Not doing art. And watching the dust collect on fallow tubes, and stuff accumulate in space sacred to painting, drawing, and all that great art that i thought i was going to explode with, to reach the height i thought i would get to. But, really, I know I am not that dedicated, and get distracted, and suddenly I am reading poetry, or trying to write it, or playing music, or building, and the great vitality of painting drifts sideways, leaves. If you are a painter, you participate in something that is as ancient as the caves of Altimira, and from those caves, there is no evidence of anything but painting, and cooking, and some of that cooking might have been cannibalistic (or is that another cave?). In any regards, its not prostitution that's the oldest profession, but painting. Or making tools. Painting, as with all the arts, might not be so many steps away from prostitution, in the sense of selling one's most intimate feelings with those who have the money to pay for it all, but painting has its own realm. It is image making, Making images.

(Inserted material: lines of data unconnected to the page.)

-- ==== Sys2Proof/Machine/RodEvents.lean ====
section
/-!
DEFINITION. Events of the door-opener unit (spec/07): encoder events (R130, R131, R141), the approach's time limit (R134), the
settle timer (R140), stalls and retry waits (R142), the DRY_WAIT and airing timers (R144, R147).
-/

namespace Sys2Proof.Machine

/-! ### Encoder -/

/-- The line pair after the event, with the count moved by a valid transition (R130). -/
def countStep (a b : Bool) (s : State) : State :=
  s.onRod (fun r =>
    { r with count := satCount (r.count + encoderStep r.encA r.encB a b), encA := a, encB := b })

/-- What a valid transition does to a motion's timers and drive state (R140, R142): the stall and settle timers restart,
and a motion that drives forms its drive state anew. A PAUSED motion's stall timer restarts too, by R130 over R143 (log 40). -/
def Motion.atCount (m : Motion) (count : Int) : Motion :=
  let m := { m with stallTimer := 0, settle := 0 }
  if m.driving then m.reform count else m

/-- A driving outward MOVE has passed count 1500 (R141). -/
def overtravels (m : Motion) (count : Int) : Bool :=
  !m.isApproach && m.driving && m.direction == .outward && decide (1500 < count)

/-- The inward travel of an approach has reached 2000 counts (R134). -/
def travelLimit (m : Motion) (count : Int) : Bool :=
  match m.kind with
  | .approach start _ => decide (2000 ≤ start - count)
  | .move _ _ _ _ => false

/-- A valid transition (R130, R134, R140 to R142). -/
def validStep (a b : Bool) (s : State) : State :=
  let s := countStep a b s
  match s.rod.motion with
  | none => s
  | some m =>
    if overtravels m s.rod.count then
      endMotion .overtravel (logFault .overtravel .doorOpener (some s.rod.count) s)
    else if travelLimit m s.rod.count then failApproach s
    else onMotion (fun m => m.atCount s.rod.count) s

/-- An invalid transition (R131): the third of one motion ends it ENCODER. -/
def invalidStep (a b : Bool) (s : State) : State :=
  let s := s.onRod (fun r => { r with invalidTotal := min 65535 (r.invalidTotal + 1), encA := a, encB := b })
  let s := onMotion (fun m => { m with invalids := m.invalids + 1 }) s
  match s.rod.motion with
  | none => s
  | some m => if 3 ≤ m.invalids then encoderEnd s else s

/-- ENCODER_EVENT: the line pair takes the state (a, b) (R130, R131); with no change there is no event. -/
def encoderEvent (a b : Bool) (s : State) : State :=
  if a = s.rod.encA ∧ b = s.rod.encB then s
  else if a ≠ s.rod.encA ∧ b ≠ s.rod.encB then finish (invalidStep a b s)
  else finish (validStep a b s)

def execEncoderEvent (a b : Bool) (s : State) : Host.Outcome State Fault Refusal := .next (encoderEvent a b s)

/-! ### Timers of a motion -/

/-- The approach time counts (R134). -/
def approachRuns (s : State) : Bool :=
  match s.rod.motion with
  | some m => m.isApproach && !m.paused
  | none => false

/-- APPROACH_TIME_LIMIT (R134). -/
def approachLimit (s : State) : State := if approachRuns s then finish (failApproach s) else s

def execApproachTimeLimit (s : State) : Host.Outcome State Fault Refusal := .next (approachLimit s)

/-- The settle timer counts (R140, R143). -/
def settleRuns (s : State) : Bool :=
  match s.rod.motion with
  | some m => m.drive == .settling
  | none => false

/-- The outcome of a settled move (R140). -/
def settleOutcome (m : Motion) (count : Int) : Outcome := if farFrom m count then .miss else .inPosition

/-- SETTLE_TIMER_EXPIRY (R140). -/
def settleTimerExpiry (s : State) : State :=
  match s.rod.motion with
  | some m => if settleRuns s then finish (endMotion (settleOutcome m s.rod.count) s) else s
  | none => s

def execSettleTimerExpiry (s : State) : Host.Outcome State Fault Refusal := .next (settleTimerExpiry s)

/-- The stall timer of a motion counts (R142). -/
def motionStallRuns (s : State) : Bool :=
  match s.rod.motion with
  | some m => m.driving && (motorFinal s).isSome
  | none => false

/-- The first inward stall: RETRY_WAIT for 2 s (R142). -/
def Motion.retryAfterStall (m : Motion) : Motion :=
  { m with stalls := 1, drive := .retryWait, retry := 2000, stallTimer := 0 }

/-- MOTION_STALL, while the stall timer runs (R142). -/
def motionStall (s : State) : State :=
  match s.rod.motion with
  | some m =>
    if motionStallRuns s = false then s
    else finish (match m.direction with
      | .outward => endMotion .obstructed s
      | .inward => if m.stalls = 0 then onMotion Motion.retryAfterStall s else stuckEnd s)
  | none => s

def execMotionStall (s : State) : Host.Outcome State Fault Refusal := .next (motionStall s)

/-- The retry wait counts (R142, R143). -/
def retryWaitRuns (s : State) : Bool :=
  match s.rod.motion with
  | some m => m.drive == .retryWait && !m.paused
  | none => false

/-- RETRY_WAIT_EXPIRY: the motion drives again (R142). -/
def retryWaitExpiry (s : State) : State :=
  if retryWaitRuns s then
    finish (onMotion (fun m => { m with drive := driveAt m s.rod.count, retry := 0, stallTimer := 0, settle := 0 }) s)
  else s

def execRetryWaitExpiry (s : State) : Host.Outcome State Fault Refusal := .next (retryWaitExpiry s)

/-! ### Timers of the DRY stages -/

/-- The DRY_WAIT timer counts (R144). -/
def dryWaitRuns (s : State) : Bool := s.rod.dryWait.isSome && stageOpen s .dryWait && !suspended s

/-- DRY_WAIT_EXPIRY (R144). -/
def dryWaitExpiry (s : State) : State :=
  if dryWaitRuns s then finish (reportEnd (.goto .opening) (s.onRod (fun r => { r with dryWait := none }))) else s

def execDryWaitExpiry (s : State) : Host.Outcome State Fault Refusal := .next (dryWaitExpiry s)

/-- The airing timer counts (R147). -/
def airingRuns (s : State) : Bool := s.rod.airing.isSome && stageOpen s .airing && !suspended s

/-- AIRING_EXPIRY (R147). -/
def airingExpiry (s : State) : State :=
  if airingRuns s then finish (reportEnd (.goto .retracting) (s.onRod (fun r => { r with airing := none }))) else s

def execAiringExpiry (s : State) : Host.Outcome State Fault Refusal := .next (airingExpiry s)

end Sys2Proof.Machine
end

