/-! ### Notices and faults (spec/10) -/

/-- ACK NOTICES removes from its own port's set each kind but a level kind whose condition is present, and lists in
its answer the kinds removed with their counts; the port's attention line follows the set that remains; the other
sets and everything else stay (R188). SET NOTICE MASK replaces its port's mask alone (R189). -/
def Obligations.AcknowledgeAndMaskActOnOnePort : Prop :=
  ∀ (p : Port) (kinds : BitVec 24) (s : State), reaches p .all s →
    (∃ t bytes, exec (.ackNotices p) s = .next (answer p ⟨.ok, false, 0, bytes⟩ t) ∧
        (∀ k, (t.notes.get p).count k =
          if (k = .leak ∧ s.notes.conditions.leak = true) ∨ (k = .overfill ∧ s.notes.conditions.overfill = true) ∨
             (k = .inhibit ∧ s.notes.conditions.inhibit = true) ∨
             (k = .saltEmpty ∧ s.notes.conditions.saltEmpty = true) ∨
             (k = .resLowD ∧ s.notes.conditions.resLowD = true) ∨
             (k = .resLowR ∧ s.notes.conditions.resLowR = true)
          then (s.notes.get p).count k else 0) ∧
        (t.notes.get p).mask = (s.notes.get p).mask ∧ (∀ q, q ≠ p → t.notes.get q = s.notes.get q) ∧
        (attention t p = true ↔
          ∃ k : NoticeKind, (t.notes.get p).count k ≠ 0 ∧ (s.notes.get p).mask.getLsbD k.bit.val = true) ∧
        t.notes.conditions = s.notes.conditions ∧ t.notes.log = s.notes.log ∧
        t.notes.standing = s.notes.standing ∧ t.notes.ring = s.notes.ring ∧ t.notes.next = s.notes.next ∧
        { t with notes := s.notes } = s ∧
        bytes = set3 (((s.notes.get p).removed s.notes.conditions).map (fun c => c != 0)) ++
          (((s.notes.get p).removed s.notes.conditions).filter (fun c => c != 0)).map (BitVec.ofNat 8)) ∧
      exec (.setNoticeMask p kinds) s = .next (answer p Reply.ok
        { s with notes := s.notes.set p ⟨(s.notes.get p).counts, kinds.setWidth 18⟩ })

/-- CLEAR FAULTS empties the standing set, leaves the log and the slow count, and answers with the codes removed; a
removed SENSOR_TEMP starts the out-of-range timer again from zero when the raw reading is out of range (R193, R53). In every
state the command does this and brings the blocks into line; the notices, the log and the set stay so with no phase running,
with the running phase suspended, and in a stage whose work is under way. -/
def Obligations.ClearFaultsEmptiesTheSet : Prop :=
  (∀ s : State, reaches .service .serviceOnly s →
    exec (.clearFaults .service) s =
      .next (answer .service ⟨.ok, false, 0, b2 (bitsNat s.notes.standing.bits)⟩ (finish { s with
        notes := { s.notes with standing := Standing.none }
        therm := { s.therm with outTimer :=
          if s.notes.standing.sensorTemp = true ∧ s.therm.raw.any (fun r => decide (r < 4 ∨ 196 < r)) = true then some 0
          else s.therm.outTimer } }))) ∧
  (∀ s : State, reaches .service .serviceOnly s →
    (runningPhase s = none ∨ suspended s = true ∨ (∃ r ph, runningPhase s = some (r, ph) ∧ ph.stageEnd = none ∧
      (ph.stage = .dosing → s.dosing.stroke ≠ none) ∧ (ph.stage = .heating → s.therm.regulator ≠ none))) →
    ∃ t, exec (.clearFaults .service) s =
        .next (answer .service ⟨.ok, false, 0, b2 (bitsNat s.notes.standing.bits)⟩ t) ∧
      t.notes = { s.notes with standing := Standing.none } ∧ t.prog.state = s.prog.state ∧
      t.prog.queue = s.prog.queue ∧ t.soft = s.soft ∧ t.cal = s.cal ∧ t.sup = s.sup ∧ t.mon = s.mon) ∧
  (∀ s : State, reaches .service .serviceOnly s → runningPhase s = none →
    ∃ t, exec (.clearFaults .service) s =
        .next (answer .service ⟨.ok, false, 0, b2 (bitsNat s.notes.standing.bits)⟩ t) ∧
      t.notes = { s.notes with standing := Standing.none } ∧ t.therm.slowCount = s.therm.slowCount ∧
      (s.notes.standing.sensorTemp = true → (∃ r, s.therm.raw = some r ∧ (r < 4 ∨ 196 < r)) →
        t.therm.outTimer = some 0) ∧
      t.soft = s.soft ∧ t.cal = s.cal ∧ t.sup = s.sup ∧ t.mon = s.mon)

/-! ### What follows an event, and what every run keeps -/

/-- Right after reset every property of a safe run holds. -/
def Obligations.ResetIsSafe : Prop := safe State.reset

/-- Every step keeps the notice counts at most 15, the fault log at most 3, the result ring at most 16 with
consecutive numbers (R186, R192, R195). -/
def Obligations.StepsKeepNoticesBounded : Prop :=
  ∀ s t : State, notesSound s → step s = .next t → notesSound t

/-- Every step keeps the queue at most 8 records with a DRY record last (R4). -/
def Obligations.StepsKeepTheQueueBounded : Prop :=
  ∀ s t : State, queueSound s → step s = .next t → queueSound t

/-- Every step keeps every setting and calibration in its range with its relations, C within Cfull, each account
within its nominal volume and each carry below its stroke, live and in the images (R77, R98, R100, R114, R122,
R182). -/
def Obligations.StepsKeepTheRecordSound : Prop :=
  ∀ s t : State, recordSound s → step s = .next t → recordSound t

/-- Every step keeps every fill record exact: V is the volume of its pulses, held to target + 800 mL (at the crossing
pulse the model's choice, log 12), and V_soft + V_hard = V (R32, R33). Every step keeps the strokes counted: delivered,
shortfall and withdrawn strokes never exceed the planned ones, a stroke in flight is one of those not yet counted and
belongs to a DOSING in progress, and once the phase has ended the three together equal the planned strokes in its result
(R115, R119, R121). -/
def Obligations.StepsKeepFillsExact : Prop :=
  (∀ s t : State, fillsExact s → step s = .next t → fillsExact t) ∧
    (∀ s t : State, strokesCounted s → step s = .next t → strokesCounted t)

/-- Every step keeps overrides inside SERVICE, SERVICE under the hold with no program RUNNING or DELAYED, and the
hold under the service-present line, which presents absent while it is unread (R154, R164, R165, R201). Every step keeps the outward drive of the door-opener motor to the
OPENING stage of a DRY phase and to a MOVE ROD in SERVICE (R139). -/
def Obligations.StepsKeepServiceConfined : Prop :=
  (∀ s t : State, serviceConfined s → step s = .next t → serviceConfined t) ∧
    (∀ s t : State, outwardConfined s → step s = .next t → outwardConfined t)

/-- Every step keeps the leak response ACTIVE exactly while a leak is present, the two conditions with their inputs,
and the softener out of BRINE_FILL, FLUSH and RESIN_RINSE while leak or inhibit stands (R161, R187, R90, R91). -/
def Obligations.StepsKeepLeakTracked : Prop :=
  ∀ s t : State, leakTracked s → step s = .next t → leakTracked t
end

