@[simp] theorem State.onSup_pending (s : State) (f : Supervisor → Supervisor) : (s.onSup f).pending = s.pending := rfl
@[simp] theorem State.onSup_clock (s : State) (f : Supervisor → Supervisor) : (s.onSup f).clock = s.clock := rfl
@[simp] theorem State.onSup_samples (s : State) (f : Supervisor → Supervisor) : (s.onSup f).samples = s.samples := rfl
@[simp] theorem State.onSup_prog (s : State) (f : Supervisor → Supervisor) : (s.onSup f).prog = s.prog := rfl
@[simp] theorem State.onSup_water (s : State) (f : Supervisor → Supervisor) : (s.onSup f).water = s.water := rfl
@[simp] theorem State.onSup_therm (s : State) (f : Supervisor → Supervisor) : (s.onSup f).therm = s.therm := rfl
@[simp] theorem State.onSup_soft (s : State) (f : Supervisor → Supervisor) : (s.onSup f).soft = s.soft := rfl
@[simp] theorem State.onSup_dose (s : State) (f : Supervisor → Supervisor) : (s.onSup f).dose = s.dose := rfl
@[simp] theorem State.onSup_dosing (s : State) (f : Supervisor → Supervisor) : (s.onSup f).dosing = s.dosing := rfl
@[simp] theorem State.onSup_rod (s : State) (f : Supervisor → Supervisor) : (s.onSup f).rod = s.rod := rfl
@[simp] theorem State.onSup_sup (s : State) (f : Supervisor → Supervisor) : (s.onSup f).sup = f s.sup := rfl
@[simp] theorem State.onSup_mon (s : State) (f : Supervisor → Supervisor) : (s.onSup f).mon = s.mon := rfl
@[simp] theorem State.onSup_cal (s : State) (f : Supervisor → Supervisor) : (s.onSup f).cal = s.cal := rfl
@[simp] theorem State.onSup_store (s : State) (f : Supervisor → Supervisor) : (s.onSup f).store = s.store := rfl
@[simp] theorem State.onSup_notes (s : State) (f : Supervisor → Supervisor) : (s.onSup f).notes = s.notes := rfl
@[simp] theorem State.onSup_ports (s : State) (f : Supervisor → Supervisor) : (s.onSup f).ports = s.ports := rfl

@[simp] theorem State.onMon_pending (s : State) (f : Monitor → Monitor) : (s.onMon f).pending = s.pending := rfl
@[simp] theorem State.onMon_clock (s : State) (f : Monitor → Monitor) : (s.onMon f).clock = s.clock := rfl
@[simp] theorem State.onMon_samples (s : State) (f : Monitor → Monitor) : (s.onMon f).samples = s.samples := rfl
@[simp] theorem State.onMon_prog (s : State) (f : Monitor → Monitor) : (s.onMon f).prog = s.prog := rfl
@[simp] theorem State.onMon_water (s : State) (f : Monitor → Monitor) : (s.onMon f).water = s.water := rfl
@[simp] theorem State.onMon_therm (s : State) (f : Monitor → Monitor) : (s.onMon f).therm = s.therm := rfl
@[simp] theorem State.onMon_soft (s : State) (f : Monitor → Monitor) : (s.onMon f).soft = s.soft := rfl
@[simp] theorem State.onMon_dose (s : State) (f : Monitor → Monitor) : (s.onMon f).dose = s.dose := rfl
@[simp] theorem State.onMon_dosing (s : State) (f : Monitor → Monitor) : (s.onMon f).dosing = s.dosing := rfl
@[simp] theorem State.onMon_rod (s : State) (f : Monitor → Monitor) : (s.onMon f).rod = s.rod := rfl
@[simp] theorem State.onMon_sup (s : State) (f : Monitor → Monitor) : (s.onMon f).sup = s.sup := rfl
@[simp] theorem State.onMon_mon (s : State) (f : Monitor → Monitor) : (s.onMon f).mon = f s.mon := rfl
@[simp] theorem State.onMon_cal (s : State) (f : Monitor → Monitor) : (s.onMon f).cal = s.cal := rfl
@[simp] theorem State.onMon_store (s : State) (f : Monitor → Monitor) : (s.onMon f).store = s.store := rfl
@[simp] theorem State.onMon_notes (s : State) (f : Monitor → Monitor) : (s.onMon f).notes = s.notes := rfl
@[simp] theorem State.onMon_ports (s : State) (f : Monitor → Monitor) : (s.onMon f).ports = s.ports := rfl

And making images? Why is that a driving force? Why does that set someone down in a drawing session with a naked person, trying to capture, in a line, or shade. some semblance of feeling, or reality? What set Vincent down to draw, again and again, the peasant, and the farmer, and the prostitute and farmer?

Now there is image making in photography, Everyone, owns a camera, shoots, is moved, collects, ammasses. Wonders how to archive that mass of data. Tweaks a photo.

Does this eclipse the person that takes a stub of pencil and draws a curvy line?

Are they different worlds? Those that feel the material, the grinding of charcoal, or paint, or the intimate softening of charcoal, and shading, and craftsmanship, against those who point, shoot, and suck in the world by their being there?